Submitted to: BMC Microbiology
Publication Type: Peer Reviewed Journal
Publication Acceptance Date: July 2, 2009
Publication Date: July 2, 2009
Citation: Rao, S., Dinkins, R.D., Hunt, A.G. 2009. Distinctive interactions of the Arabidopsis homolog of the 30 kD subunit of the cleavage and polyadenylation specificity factor (AtCPSF30) with other polyadenylation factor subunits. BMC Microbiology. 10:51.
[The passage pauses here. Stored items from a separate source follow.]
/-- R268: the findings, and the run digest when there is no engine finding. -/
def judge (digests : Table Nat) (mis tested : List Nat) (shadowOk : Bool) (expect : Option Nat) :
    List Finding × Option Nat :=
  let dig (p : Nat) : Nat := digests.get (fun _ => 0) p
  match majority (tested.map dig) with
  | none => ([⟨3, none, 0⟩], none)
  | some v =>
    let f1 := (tested.filter (fun p => dig p != v)).map (fun p => (⟨1, some p, dig p⟩ : Finding))
    let f2 := if shadowOk then (mis.filter (fun p => tested.contains p && dig p == v)).map (fun p =>
      (⟨2, some 16, dig p⟩ : Finding)) else []
    let bad := match expect with
      | some x => x != v
      | none => false
    if bad then (f1 ++ f2 ++ [⟨4, none, v⟩], none) else (f1 ++ f2, some v)

/-- SYNDROME of a self-test record (R270). -/
def stSyndrome (probe code : Nat) (req : Bool) (digest : Nat) : Nat :=
  probe % 65536 + code * 2 ^ 16 + (if req then 2 ^ 19 else 0) + digest * 2 ^ 32

/-- The passes of this turn on what a finding names are marked, and it stays in doubt (R271). -/
def Dev.stDoubt (d : Dev) (e : Nat) (f : Finding) : Dev :=
  let hit (x : Nat × Nat × Nat) : Bool := match f.phys with
    | some p => x.1 == p
    | none => true
  let d := ((d.eng e).turnItems.filter hit).foldl (fun d x => d.markItem x.2.1 x.2.2 markShadow) d
  d.updSt (fun t => match f.phys with
    | some p => { t with doubt := t.doubt.upd e (fun l => if l.contains p then l else l ++ [p]) }
    | none => { t with engDoubt := t.engDoubt.set e true })

/-- A finding raises its DETECT and VERDICT records and is classified, unless the run is one of R273 (R270). Answers
the FAULT_SEQ of the DETECT record. -/
def Dev.stFinding (d : Dev) (e probe : Nat) (req full : Bool) (f : Finding) : Nat × Dev :=
  let ref := d.flt.seq
  let phys := f.phys.getD 0x1F
  let rec0 := { faultAt d .selftest (swBlock e) e 0x1F 0 (stSyndrome probe f.code req f.digest) with
    phys := phys, conf := d.confOf e phys }
  let d := (d.raiseRec rec0).bump Reg.swStFindCnt
  let d := d.evSt 0
  let pend := match f.phys with
    | some p => d.isPending e p
    | none => false
  let outcome := if f.phys.isNone then 6 else if pend then 7 else 4
  let d := d.raiseRec { rec0 with kind := .verdict, outcome := outcome, refSeq := ref,
                                        conf := min 3 (d.confOf e phys + (if outcome = 4 ∧ !full then 1 else 0)) }
  let d := d.stDoubt e f
  if full then (ref, d.updSt (fun t => { t with fullBad := t.fullBad.set e (t.fullBad.get e <|> some ref) }))
  else match f.phys with
    | some p => (ref, if pend then d else d.confirm e p ref .selftest)
    | none => (ref, d.engineUnresolved e .selftest ref)

/-- Finding 5 (R269): the engines' digests differ; the known-answer test of the next REPLAY slots judges it. -/
def Dev.stDiffer (d : Dev) (e probe : Nat) (req : Bool) (digest : Nat) : Nat × Dev :=
  let ref := d.flt.seq
  let d := d.raiseRec (faultAt d .selftest (swBlock e) e 0x1F 0 (stSyndrome probe 5 req digest))
  let d := (d.bump Reg.swStFindCnt).evSt 0
  (ref, d.updSt (fun t => { t with differ := some (ref, probe, digest, req) }))

/-- ST_END: the run is judged 8 cycles later (R268). -/
def Sys.stEnd (s : Sys) (c : Ctx) (w : W128) : Sys :=
  let e := c.eng (fld w 80 80)
  match s.dev.st.run.get e with
  | none => s
  | some r =>
    let base := s.dev.whl.cycle
    let s := s.on (fun d => d.at d.whl.slot (base + 8))
    let retired := s.dev.flt.retired.get e
    let tested := (List.range 16).filter (fun p => !(bitOf retired p))
    let expect := s.probeExpect r.probe
    let s := s.on (fun d =>
      let (fs, dig) := judge r.digests r.shadowMis tested (!(bitOf retired 16)) expect
      let d := d.upStRun e (fun r => { r with judged := true })
      let d := d.bump Reg.swStRunCnt
      let clean := (tested ++ (if bitOf retired 16 then [] else [16])).filter (fun p => !(fs.any (fun f => f.phys == some p)))
      let engOk := !(fs.any (fun f => f.phys.isNone))
      let d := if !engOk then d else d.updSt (fun t => { t with
        doubt := t.doubt.upd e (fun l => l.filter (fun p => !(clean.contains p))), engDoubt := t.engDoubt.set e false })
      let (first, d) := fs.foldl (fun (a : Option Nat × Dev) f =>
        let (q, d) := a.2.stFinding e r.probe r.req.isSome r.full f
        (a.1 <|> some q, d)) (none, d)
      let d := d.setReg Reg.swStLast (BitVec.ofNat 32 (r.probe % 65536 + e * 2 ^ 16
        + ((fs.head?).map (·.code)).getD 0 * 2 ^ 17 + 2 ^ 31))
      if r.full then d
      else
        let (first, d) : Option Nat × Dev := match d.st.inst with
          | none => (first, d)
          | some i =>
            if i.t0 ≠ r.t0 ∨ i.probe ≠ r.probe then (first, d)
            else
              let other := i.digest.get (1 - e)
              let i := { i with ran := i.ran.set e true, digest := i.digest.set e dig }
              let d := d.updSt (fun t => { t with inst := some i })
              match dig, other with
              | some a, some b =>
                if i.ran.get (1 - e) && !i.expect && a != b then
                  let (q, d) := d.stDiffer e r.probe r.req.isSome a
                  let d := d.updReg Reg.swStLast (fun x => if fld x 19 17 = 0 then x ||| at32 17 5 else x)
                  (first <|> some q, d)
                else (first, d)
              | _, _ => (first, d)
        d.reqItem e r.req first.isSome (match first with
          | some q => .failed q
          | none => .committed))
    s.on (fun d => d.at d.whl.slot base)

/-! ## SELFTEST_RUN (R276) -/

def Dev.selftestRun (d : Dev) (id : Nat) (p : Packet) : Dev :=
  let probe := fld (p.w 2) 15 0
  let known := probe == 0xFFFF || d.st.list.contains probe
  if !(d.rbit Reg.swStCfg 0) || !d.whl.state.runs || !known then d.finish id (Ending.check .refused 0)
  else if d.st.req.isSome then d.finish id (Ending.check .busy 0)
  else
    let it (e : Nat) : Option Item := if d.flt.engRetired.get e then none else some .waiting
    if it 0 == none && it 1 == none then d.finishItems id [] false 0
    else d.updSt (fun t => { t with req := some ⟨id, probe, ⟨it 0, it 1⟩, false, false⟩ })

end Sys2Proof.Machine
end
Interpretive Summary: In order to better understand the nature of plant polyadenylations complexes, subcellular localization of one of the proteins, CPSF30, was examined using fusion proteins containing fluorescent reporters by confocal microscopy. It was found that AtCPSF30 by itself localizes to distinctive cytoplasmic foci that are also postulated to be sites of RNA processing bodies. AtCPSF30 could be found in the nucleus when co-expressed with either of two other CPSF subunits (AtCPSF160 and AtCPSF73(I)). Co-expression of AtCSPF30 with AtCPSF100 altered the location, not of AtCPSF30, but rather of AtCPSF100, with the two proteins residing in the cytoplasmic foci seen in cells expressing just AtCPSF30. These results suggest that the nuclear CPSF complex is a dynamic one and that a cytoplasmic CPSF complex may be involved in RNA movement and/or degradation in plants.
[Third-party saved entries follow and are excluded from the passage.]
/-- One coordinate of a point record. -/
def Dev.coord (d : Dev) (m : Nat) (rec_ : List Byte) (ofs : Nat) : Nat :=
  let cs := signed 6 (fld (d.tpl m 1) 21 16)
  let shift (x : Num) : Num := match x with
    | .fin s a e => .fin s a (e + cs)
    | y => y
  let raw (k : Nat) : Nat := ofLe ((rec_.drop ofs).take k)
  bf16Of (shift (match fld (d.tpl m 0) 29 28 with
    | 0 => Num.ofInt false (signed 16 (raw 2)) 0
    | 1 => Num.ofInt false (signed 32 (raw 4)) 0
    | _ => f32 (BitVec.ofNat 32 (raw 4))))

/-- The four BF16 codes of a point record (R208). -/
def Dev.pointOf (d : Dev) (m : Nat) (rec_ : List Byte) : List Nat :=
  let o := d.tpl m 2
  let k := if bitOf (d.tpl m 0) 30 then 2 else 1
  [d.coord m rec_ (fld o 7 0), d.coord m rec_ (fld o 15 8), d.coord m rec_ (fld o 23 16),
   bf16Of (.fin false (ofLe ((rec_.drop (fld o 31 24)).take k)) (-(8 * k : Nat)))]

/-- A tile of points (R208): unfilled points are zero, ROWS covers the last filled row. -/
def pointTile (idx turn : Nat) (ps : List (Nat × List Nat)) : Tile :=
  let codes := ps.flatMap (fun p => p.2)
  castTile idx 7 turn (ps.headD (0, [])).1 ((ps.length + 15) / 16) 64 (codes ++ List.replicate (4096 - codes.length) 0)

def Dev.formPoints (d : Dev) (f : CastFrame) : CastFrame :=
  let idx := f.formed.length
  { f with formed := f.formed ++ [idx], points := [], rows := f.rows ++ [⟨idx, [pointTile idx d.whl.turn f.points]⟩] }

/-- Points join the sweep in arrival order; those beyond its capacity are discarded. Answers how many were. -/
def Dev.takePoints (d : Dev) (n : Nat) : List (Nat × List Nat) → CastFrame → Nat × CastFrame
  | [], f => (0, f)
  | p :: ps, f =>
    if f.formed.length ≥ d.castTrows n then
      let (k, f) := d.takePoints n ps f
      (k + 1, f)
    else
      let f := { f with points := f.points ++ [p] }
      d.takePoints n ps (if f.points.length = 1024 then d.formPoints f else f)

/-- The reception of the newest sweep ends (R209, R473): the sweep before it, if it still has rows to drain, is
dropped DRAIN_LATE; its own last row is formed; it is dropped GAP when too many packets are missing. A sweep whose formed
rows have all been presented completes here (log entry 98). -/
def Dev.endSweep (d : Dev) (n : Nat) : Dev :=
  let d := d.castSettle n
  let d := if (d.castIn n).frames.length > 1 && ((d.castIn n).frames.head?).any (fun f => f.due.isNone) then d.castDrop n 0 6 else d
  let d := d.updNewest n (fun f =>
    let f := if f.points.isEmpty then f else d.formPoints f
    { f with ended := true })
  match (d.castIn n).frames.getLast? with
  | none => d
  | some f =>
    if fld (d.tpl (n - 16) 3) 31 16 > f.got + fld (d.tpl (n - 16) 3) 15 11 then d.castDrop n (d.newestIdx n) 8
    else if f.rows.isEmpty then d.castComplete n (d.newestIdx n)
    else d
Technical Abstract: Background: The Arabidopsis ortholog of the 30 kD subunit of the mammalian Cleavage and Polyadenylation Specificity Factor (AtCPSF30) is an RNA-binding endonuclease that is associated with other Arabidopsis CPSF subunits (orthologs of the 160, 100, and 73 kD subunits of CPSF). In order to better understand the nature of complexes containing AtCPSF30, and to further explore the functions of the protein, the subcellular distribution of the protein was examined, using fusion proteins containing fluorescent reporters. Resuts: It was found that AtCPSF30 by itself localizes to distinctive cytoplasmic foci that are also the sites of accumulation of AtDcp2, a marker diagnostic of so-called RNA processing bodies. AtCPSF30 could be found in the nucleus when co-expressed with either of two other CPSF subunits (AtCPSF160 and AtCPSF73(I)). Interestingly, co-expression of AtCSPF30 with AtCPSF100 altered the location, not of AtCPSF30, but rather of AtCPSF100, with the two proteins residing in the cytoplasmic foci seen in cells expressing just AtCPSF30. Co-expression of AtCPSF30 and AtCPSF73(II) had no appreciable effects on the distribution of either protein. Conclusions: These results place AtCPSF30 within or near P-bodies in the cytoplasm, and suggest that a cytoplasmic CPSF complex may be involved in RNA movement and/or degradation in plants. They also suggest that the nuclear CPSF complex is a dynamic one, and that nuclear AtCPSF30 is not in direct physical contact with AtCPSF100.